Saturday, 15 February 2014

Reply to Reply (2)

There's no pleasure in starting on this second point in the letter from SWT because it might bring down the combined wrath of the mountain bikers which, when it happens, is likely to be accompanied by a strand of adolescent abuse. So I'll say at the beginning that most mountain bikers I meet are pleasant and stick to suitable bridleways. My complaint is not with them but with the downhill thrill seekers who think they ought to ride bikes everywhere I can walk as if there could possibly be any kind of equivalence between walking and their kind of biking.

Anyway I can't properly respond to the letter without saying this. The reply to my letter to SWT's CEO says:

The failure to deal with this goes back many years and it's not credible that SWT has any interest at all in doing anything about it. In fact it's tacitly accepted and a hair's breadth from active encouragement. There is absolutely no evidence they've tried to stop it.

Having a positive relationship with Ride Sheffield is all very well but what it comes down to is giving them what they want and favouring them over other groups with whom a positive relationship seems less important such as traditional users and Friends of Blacka Moor. In fact it's part of Ride Sheffield's strategy to promote good relations with wildlife trusts specifically to forward their perceived 'right' to go anywhere they want. SWT is going along with their agenda to achieve more MTB access to public footpaths. This kind of love-in can and does spill over into mutually valuable 'you scratch my back' areas. Do we need to spell this out? Might it sound something like this:

Let's all go along to the RAG meeting . And whatever you do don't antagonise the SWT people - like when some of those people complain about what the managers are doing. We want SWT on our side. So either back them up or stay neutral 
This becomes another weapon in the campaign to manage the public voice and claim there's little opposition to what SWT wants to do; especially as most independent minded folk have given up on them in disgust.

Of course it's easy to see that is helped when at least one of the managers is a keen MTBer. Another is a keen horse rider so Blacka's bridleways are now littered with mounting blocks. A woman from the local horse riders group came along to just one RAG meeting and apropos of almost nothing gave a prepared speech that was more like a rant, telling everyone that it was quite disgraceful that some people were opposed to what SWT were doing and as far as she was concerned SWT were wonderful. Having delivered this she said no more and never returned. Perhaps her reward was some new devices for opening gates without getting off the horse.
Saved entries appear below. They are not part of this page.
-- ==== Sys2Proof/Tests/Slice0.lean ====
section
/-! SUPPORT. Tests of the model: well-formed and ill-formed terms, one decoded word of every instruction, the spec's worked
examples, and for every statement a state and operands that meet its hypotheses, clause by clause. -/

open Sys2Proof Sys2Proof.Machine

namespace Sys2Proof.Tests

set_option Elab.async false

/-! ### Small states -/

/-- Core 0 with one active group in slot 0. -/
def oneGroup (f : Group → Group) : Core :=
  { Core.empty with groups := [(0, f { Group.empty with status := .active })]
                    sched := { Sched.reset with active := Sched.reset.active.set 0 (some 0) } }

/-- A machine of that core, with its die out of reset, in a turn of a stream of it. -/
def onCore (stream : Stream) (c : Core) : State :=
  { State.reset with cores := [(0, c)], dies := [(0, { Die.reset with inReset := false })], cur := ⟨0, 0, stream⟩ }

/-- A machine with one active group, in its turn. -/
def inGroup (f : Group → Group) : State := onCore .group (oneGroup f)

/-- The group with values in its first registers: x1, x2, and so on. -/
def withX (l : List Word) (g : Group) : Group :=
  { g with sc := { g.sc with rf := { g.sc.rf with x := Vector.ofFn fun i : Fin 32 => if i.val = 0 then 0 else l.getD (i.val - 1) 0 } } }

/-- A twin group: its second register file is the first one. -/
def asTwin (g : Group) : Group := { g with sc := { g.sc with twin := some g.sc.rf } }

/-- A machine in a turn of a group with these registers. -/
def xs (l : List Word) : State := inGroup (withX l)

/-- A machine in a turn of control-die core 0 with these registers. -/
def control (l : List Word) : State :=
  { State.reset with
    cur := ⟨0, 0, .control⟩
    control := State.reset.control.set 0 { Control.reset with sc := (withX l Group.empty).sc, stopped := false } }

/-- A turn of the eft stream. -/
def eft : State := onCore .eft (oneGroup id)

/-- Core 0 with a page of die memory at virtual address 0, with a permission. -/
def mapped (perm : Nat) (c : Core) : Core := { c with mem := { c.mem with tlb := [⟨0, 0, 0, 0x10000000000, perm⟩] } }

/-- The translation of that page. -/
def page (perm : Nat) : TlbEntry := ⟨0, 0, 0, 0x10000000000, perm⟩

/-- A word in die memory, at an offset of the page. -/
def holding (off : Nat) (w : Nat) (s : State) : State := { s with mem := Memory.writeN s.mem (0x10000000000 + off) 4 w }

/-- What a next state shows. -/
def after {α : Type} (o : Host.Outcome State Fault Refusal) (f : State → α) (d : α) : α :=
  match o with
  | .next t => f t
  | _ => d

/-! ### The spec's worked examples -/

/-- The words of the examples of chapters 2, 3 and 5 to 7. -/
theorem test_example_words :
    decode .scalar 0x04642800 = .ok (.add 3 4 5 0) ∧ decode .scalar 0x3C43820B = .ok (.bfxS 2 3 8 11) ∧
    decode .scalar 0x48200200 = .ok (.lih 1 0x200) ∧ decode .scalar 0x28211234 = .ok (.ori 1 1 0x1234) ∧
    decode .scalar 0x443FFFFF = .ok (.li 1 0x1FFFFF) ∧ decode .scalar 0x08C74438 = .ok (.fmac 6 7 8 1 0) ∧
    decode .scalar 0x68E48002 = .ok (.st 7 4 2 0 2) ∧ decode .scalar 0x808533E0 = .ok (.amoCas 4 5 6 3 0) ∧
    decode .scalar 0x808533E1 = .illegalEncoding ∧ decode .scalar 0x80843005 = .illegalEncoding ∧
    decode .scalar 0x90901FFD = .ok (.bne 4 0 0x1FFD) ∧ decode .scalar 0x0FC50000 = .ok (.jalr 30 5 0) ∧
    decode .scalar 0x04211000 = .ok (.add 1 1 2 0) ∧ decode .scalar 0xB0053000 = .ok (.vrun 5 6 0) ∧
    decode .scalar 0xA11C0003 = .ok (.cwaitCont 1 7 3) ∧ decode .scalar 0x60E4DFFE = .ok (.ld 7 4 3 1 0xFFE) ∧
    decode .scalar 0x60000B45 = .ok (.ld 0 0 0 0 0xB45) ∧ decode .scalar 0xB0053128 = .ok (.crun 5 6 2 0) ∧
    decode .scalar 0xB0800008 = .ok (.vwait 4 0) ∧ decode .vector 0x02085990 = .ok (.vaddFp 1 2 0b110011 0 1 0) ∧
    decode .vector 0x062A408D = .ok (.vmulFp 5 0b010010 1 0 0 0b1101) ∧ decode .vector 0xF6000000 = .ok .vend ∧
    decode .vector 0x21A66109 = .ok (.vaddInt 0b110100 0b110011 2 0 0 0b1001) ∧
    decode .vector 0x68002100 = .ok (.vceqInt 1 2 0 0 0) ∧ decode .vector 0x88185830 = .ok (.vslide 3 2 3 3 0) ∧
    decode .vector 0x8C282148 = .ok (.vmatch 5 1 2 2 0 8) := by
  repeat' (first | rfl | refine And.intro ?_ ?_)
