-- ==== Sys2Proof/Machine/Step.lean ====
section
/-! DEFINITION. One step (spec/00_scope.md R9; spec/30_encoding.md R70, R77; spec/70_reset_and_hazards.md R280): it takes one
sample of the input ports. With `rst` asserted no event is accepted and the record of reset is restored; with an event
presented the event's meaning runs; with neither, or with nothing presented at all, the block is idle
(spec/60_exceptions.md R262). -/

namespace Sys2Proof.Machine

/-- One step of the block. -/
def step (s : State) : Host.Outcome State Fault Refusal :=
  match s.pending with
  | [] => .next s
  | p :: rest =>
    if p.rst then .next (s.hardwareReset rest)
    else if p.evValid then exec (decode p.evWord) (s.takeSample p rest)
    else .next { s with pending := rest }

/-- `s` with the table word `w` of `nbits` bits presented as its very next event (notes/assumptions/2.md). -/
def State.withFetchWord (s : State) (nbits w : Nat) : State := s.present (tableEventWord nbits w)

end Sys2Proof.Machine
end

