/-- The five shift registers are one 40-bit register that takes the first bit highest: while the frame invariant holds, an
accepted payload bit doubles the number received so far and adds the bit (R52, R53, R54, R114). An inference from those
rules. -/
def Obligations.PayloadBitsFormOneBigEndianNumber : Prop :=
  ∀ (s t : State) (tick : Tick), FrameInv s → s.facade.active = true →
    0 ≤ s.dec.bitIndex.toInt → s.dec.bitIndex.toInt ≤ 39 → exec (.fall tick) s = .next t →
    receivedBits t.dec = 2 * receivedBits s.dec + (decide (50 ≤ pulseWidth s tick)).toNat ∧
    (t.dec.bitIndex.toInt = 40 → receivedBits t.dec =
      (((t.dec.humHi.toNat * 256 + t.dec.humLo.toNat) * 256 + t.dec.tmpHi.toNat) * 256 + t.dec.tmpLo.toNat) * 256
        + t.dec.cksAcc.toNat)

/-- A run of high pulses that fits into the rest of a frame attempt is received whole: the index counts the pulses, the number
received so far takes one bit of each, a long one leaves the attempt poisoned, and before the 40th bit nothing is published
or counted (R52, R53, R110, R112, R114, R116). An inference from those rules. -/
def Obligations.PulsesOfOneFrameAreReceivedInOrder : Prop :=
  ∀ (ps : List (Tick × Tick)) (s : State), FrameInv s → s.facade.active = true → 0 ≤ s.dec.bitIndex.toInt →
    s.dec.bitIndex.toInt + ps.length ≤ 40 → pacedFrom s.dec.lastRisingTick ps →
    ∃ t, runEvents (edgesOf ps) s = .next t ∧
      t.dec.bitIndex.toInt = s.dec.bitIndex.toInt + ps.length ∧
      receivedBits t.dec =
        ps.foldl (fun n p => 2 * n + (decide (50 ≤ ticksBetween p.1 p.2)).toNat) (receivedBits s.dec) ∧
      (t.dec.poisoned = true ↔ s.dec.poisoned = true ∨ ∃ p ∈ ps, 200 ≤ ticksBetween p.1 p.2) ∧
      (s.dec.bitIndex.toInt + ps.length < 40 → t.reading = s.reading ∧ t.errors = s.errors ∧ t.recovery = s.recovery)

/-- R39: the state name that each value of `bit_index` selects. -/
def Obligations.StateNamesFollowTheIndex : Prop :=
  ∀ i : BitVec 8,
    (assemblerState i = .awaitingStart ↔ i.toInt < 0) ∧
    (assemblerState i = .humidityHigh ↔ 0 ≤ i.toInt ∧ i.toInt ≤ 7) ∧
    (assemblerState i = .humidityLow ↔ 8 ≤ i.toInt ∧ i.toInt ≤ 15) ∧
    (assemblerState i = .tempHigh ↔ 16 ≤ i.toInt ∧ i.toInt ≤ 23) ∧
    (assemblerState i = .tempLow ↔ 24 ≤ i.toInt ∧ i.toInt ≤ 31) ∧
    (assemblerState i = .checksum ↔ 32 ≤ i.toInt ∧ i.toInt ≤ 39) ∧
    (assemblerState i = .complete ↔ 40 ≤ i.toInt)

/-! ## Value decoding and the conditions -/

/-- R141 and R142 (decision D8): humidity is the big-endian number of its bytes, temperature a sign and a magnitude turned
into two's complement, never -32768; the physical values are exactly a tenth of each, as rationals (R146; that nothing is
rounded: DEDUCED, notes/assumptions/15.md). -/
def Obligations.ValueDecodingIsExact : Prop :=
  ∀ hi lo : Byte,
    (humRaw hi lo).toNat = 256 * hi.toNat + lo.toNat ∧
    (tmpRaw hi lo).toInt = signedTenths hi lo ∧
    -32767 ≤ (tmpRaw hi lo).toInt ∧ (tmpRaw hi lo).toInt ≤ 32767 ∧
    (∀ r : Reading, r.humidityTenths = humRaw hi lo →
      physicalHumidity r * 10 = ((256 * hi.toNat + lo.toNat : Nat) : Rat)) ∧
    (∀ r : Reading, r.temperatureTenths = tmpRaw hi lo → physicalTemperature r * 10 = (signedTenths hi lo : Rat))

/-- R140: a frame is valid exactly if its payload bytes add up to the checksum byte modulo 256 and it is not poisoned; the
step then publishes, and otherwise raises ChecksumMismatch. -/
def Obligations.ValidityIsTheSumAndNoPoison : Prop :=
  (∀ d : DecodeState, frameValid d = true ↔ (sumMatches d d.cksAcc ∧ d.poisoned = false)) ∧
  (∀ s : State, sumMatches s.dec s.dec.cksAcc ∧ s.dec.poisoned = false → s.validateAndPublish = s.publish) ∧
  (∀ s : State, ¬ (sumMatches s.dec s.dec.cksAcc ∧ s.dec.poisoned = false) →
    s.validateAndPublish = s.raise .checksumMismatch)

/-- R143: `publish()`, with the emission of A_INDICATOR(0) where an indicator line is configured and nowhere else; no event
writes the Reading but as `publish()` does. -/
def Obligations.PublishWritesTheReadingWhole : Prop :=
  (∀ s : State, s.publish = { s with
    reading := {
      readingValid := true
      humidityTenths := humRaw s.dec.humHi s.dec.humLo
      temperatureTenths := tmpRaw s.dec.tmpHi s.dec.tmpLo
      validSince := s.wallNow }
    facade := if s.cfg.hasIndicatorLine then { s.facade with indicatorOut := false } else s.facade
    actions := if s.cfg.hasIndicatorLine then s.actions ++ [.indicator false] else s.actions }) ∧
  (∀ (i : Instr) (s t : State), exec i s = .next t → t.reading ≠ s.reading → t.reading = t.publish.reading)

/-- R144: ChecksumMismatch increments `bad_checksum`, saturating, and changes nothing else. -/
def Obligations.ChecksumMismatchOnlyCounts : Prop :=
  ∀ s : State, s.raise .checksumMismatch =
    { s with errors := { s.errors with badChecksum := countUp s.errors.badChecksum } }

/-- R162 and R163, the outcomes of an accepted timeout from bit 8 on: in the range 8..38 ShortMessage, which increments
`short_message`, saturating, and clears the streak; from bit 39 on only the streak is cleared. Nothing is validated or
published, and outside 8..38 `short_message` stays. -/
def Obligations.ShortMessageAndCompleteClearTheStreak : Prop :=
  (∀ s : State, s.raise .shortMessage =
    { s with
      errors := { s.errors with shortMessage := countUp s.errors.shortMessage }
      recovery := { s.recovery with consecutiveMissing := 0#8 } }) ∧
  (∀ (s : State) (a : BitVec 32), s.facade.active = true → s.facade.wdArmed = true →
    ∃ t, exec (.timeout a) s = .next t ∧ t.dec = s.dec ∧ t.reading = s.reading ∧
      (8 ≤ s.dec.bitIndex.toInt ∧ s.dec.bitIndex.toInt < 39 →
        t.errors = { s.errors with shortMessage := countUp s.errors.shortMessage } ∧
        t.recovery = { s.recovery with consecutiveMissing := 0#8 }) ∧
      (39 ≤ s.dec.bitIndex.toInt →
        t.errors = s.errors ∧ t.recovery = { s.recovery with consecutiveMissing := 0#8 }) ∧
      (s.dec.bitIndex.toInt < 8 → t.errors.shortMessage = s.errors.shortMessage))

/-! ## TIMEOUT -/

/-- TIMEOUT accepted before bit 8, the streak not past MAX_NO_RESPONSE (R160, R161; decisions D20, D23). -/
def Obligations.MissingMessageLengthensTheStreak : Prop :=
  ∀ (s : State) (a : BitVec 32), s.facade.active = true → s.facade.wdArmed = true → s.dec.bitIndex.toInt < 8 →
    s.recovery.consecutiveMissing.toNat + 1 ≤ s.cfg.maxNoResponse.val →
    exec (.timeout a) s = .next { s with
      errors := { s.errors with missingMessage := countUp s.errors.missingMessage }
      recovery := { s.recovery with
        consecutiveMissing := BitVec.ofNat 8 (s.recovery.consecutiveMissing.toNat + 1) }
      facade := { s.facade with wdArmed := false }
      response := some ⟨.ok, 0#128⟩
      actions := [.wdDisarm] }

/-- TIMEOUT accepted before bit 8 with the streak going past MAX_NO_RESPONSE, a power line and no recovery running: the power
cycle starts (R160, R161, R180, R253; decisions D17, D20, D23). Above the range of R31, at `consecutive_missing = 255`, that the
sum is compared before it is narrowed is the model's reading (DEDUCED, notes/assumptions/6.md). -/
def Obligations.TooManyMissesStartTheRecovery : Prop :=
  ∀ (s : State) (a : BitVec 32), s.facade.active = true → s.facade.wdArmed = true → s.dec.bitIndex.toInt < 8 →
    s.cfg.maxNoResponse.val < s.recovery.consecutiveMissing.toNat + 1 →
    s.cfg.hasPowerLine = true → s.recovery.recPhase = .idle →
    exec (.timeout a) s = .next { s with
      errors := { s.errors with missingMessage := countUp s.errors.missingMessage }
      recovery := { consecutiveMissing := 0#8, recPhase := .offSettle, powered := false }
      facade := { s.facade with wdArmed := false, powerOut := false }
      response := some ⟨.ok, 0#128⟩
      actions := [.wdDisarm, .power false, .timerStart .settle s.cfg.settleDelay] }

/-- TIMEOUT accepted before bit 8 with the streak going past MAX_NO_RESPONSE where no power cycle can start: without a power
line `sensor_reset` counts the crossing (R184, decision D19), and while a recovery runs the request is dropped (R185,
decision D18). Above the range of R31, at `consecutive_missing = 255`, that the sum is compared before it is narrowed is the
model's reading (DEDUCED, notes/assumptions/6.md). -/
def Obligations.TooManyMissesWithoutANewPowerCycle : Prop :=
  ∀ (s : State) (a : BitVec 32), s.facade.active = true → s.facade.wdArmed = true → s.dec.bitIndex.toInt < 8 →
    s.cfg.maxNoResponse.val < s.recovery.consecutiveMissing.toNat + 1 →
    (s.cfg.hasPowerLine = false ∨ s.recovery.recPhase ≠ .idle) →
    exec (.timeout a) s = .next { s with
      errors := { s.errors with
        missingMessage := countUp s.errors.missingMessage
        sensorReset := if s.cfg.hasPowerLine then s.errors.sensorReset else countUp s.errors.sensorReset }
      recovery := { s.recovery with consecutiveMissing := 0#8 }
      facade := { s.facade with wdArmed := false }
      response := some ⟨.ok, 0#128⟩
      actions := [.wdDisarm] }

/-- TIMEOUT accepted from bit 8 on: ShortMessage before bit 39 (R162), Complete from bit 39 on (R163), which counts nothing
(R160; decisions D20, D23). -/
def Obligations.TimeoutFromBitEightOnClearsTheStreak : Prop :=
  ∀ (s : State) (a : BitVec 32), s.facade.active = true → s.facade.wdArmed = true → 8 ≤ s.dec.bitIndex.toInt →
    exec (.timeout a) s = .next { s with
      errors := if s.dec.bitIndex.toInt < 39 then
          { s.errors with shortMessage := countUp s.errors.shortMessage } else s.errors
      recovery := { s.recovery with consecutiveMissing := 0#8 }
      facade := { s.facade with wdArmed := false }
      response := some ⟨.ok, if s.dec.bitIndex.toInt < 39 then 1#128 else 2#128⟩
      actions := [.wdDisarm] }

/-- R161, run over a streak: from a cleared streak the power cycle starts at the `(MAX_NO_RESPONSE + 1)`-th accepted TIMEOUT
before bit 8 and at none before, the watchdog being armed again each time and nothing else happening. -/
def Obligations.RecoveryFiresExactlyAfterTheThreshold : Prop :=
  ∀ (s : State) (run : Nat → State), s.facade.active = true → s.dec.bitIndex.toInt < 8 → s.cfg.hasPowerLine = true →
    s.recovery = { consecutiveMissing := 0#8, recPhase := .idle, powered := true } →
    run 0 = s →
    (∀ k, k ≤ s.cfg.maxNoResponse.val →
      exec (.timeout 0#32) { run k with facade := { (run k).facade with wdArmed := true } } = .next (run (k + 1))) →
    (∀ k, k ≤ s.cfg.maxNoResponse.val →
      (run k).recovery = { consecutiveMissing := BitVec.ofNat 8 k, recPhase := .idle, powered := true }) ∧
    (run (s.cfg.maxNoResponse.val + 1)).recovery = { consecutiveMissing := 0#8, recPhase := .offSettle, powered := false }

/-! ## SETTLE_DONE -/

/-- SETTLE_DONE in the first settling delay (R181; decisions D17, D21): the power line is asserted again. -/
def Obligations.FirstSettlingDelayEndsWithPowerOn : Prop :=
  ∀ (s : State) (a : BitVec 32), s.recovery.recPhase = .offSettle →
    exec (.settleDone a) s = .next { s with
      recovery := { s.recovery with recPhase := .onSettle }
      facade := { s.facade with powerOut := true }
      response := some ⟨.ok, 0#128⟩
      actions := [.power true, .timerStart .settle s.cfg.settleDelay] }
One blogger with Ride Sheffield illustrates how they go about things. I'm sure he's a decent and sincere person, enthusiastic and  articulate in his advocacy for mountain biking. But however much he dresses up the argument, he's completely unable to shake off the fundamental flaws in it. So all the points he makes are distractions from the essential weakness. This is one of his posts:

http://www.johnhorscroft.co.uk/portfolio/biking/-/rights-of-passage/

The problem as I've said many times with mountain bikers is that they refuse to accept that there can be places where they must leave their vehicles behind and make progress on foot as they were born to do. Their arguments are specious. It amounts to:  'they can take their feet there so we should be allowed to take our bikes there'! Those in the position of landowners should be canny enough to recognise the falseness of their argument. I walk on footpaths not as someone with special privileges but as a human, evolved  to move in that way by default. Away from roads and paths I  leave my bike, my motor bike, my car, white van, quad bike and army tank behind as I do with my pogo stick and every other mechanically aided transport device.

If the biker can get away with it then what's to stop the quad biker? Or motor biker? And he knows that a proportion of the MTBers get a kick out of the annoyance they cause. All aided by his own position, well stated in his blog post, where he admits he rides on paths and wants every path to be ridden on. When people refer to 'studies'as if they are proof that they are right when just opening your eyes occasionally shows the opposite to be the case you know there's no point in debating with them.

And he does refer to 'studies' which, he claims, say that the bikes cause no more erosion than walkers. I've posted about the bridleway on Wimble Holme Hill before and that's now been resurfaced because of mountain bike damage. But another place is on Burbage Moor just outside Lady Canning's Plantation leading up to the Ox Stones. Ten years ago this track was barely one boot wide. It took a bit of finding.

Since then the explosion of mountain biking happened and it's now mostly over a metre wide and in some places has become a quagmire, not just in wet conditions.



You have to have a special kind of mindset to deny that's caused by the bikers who are, of course, riding where they have no right.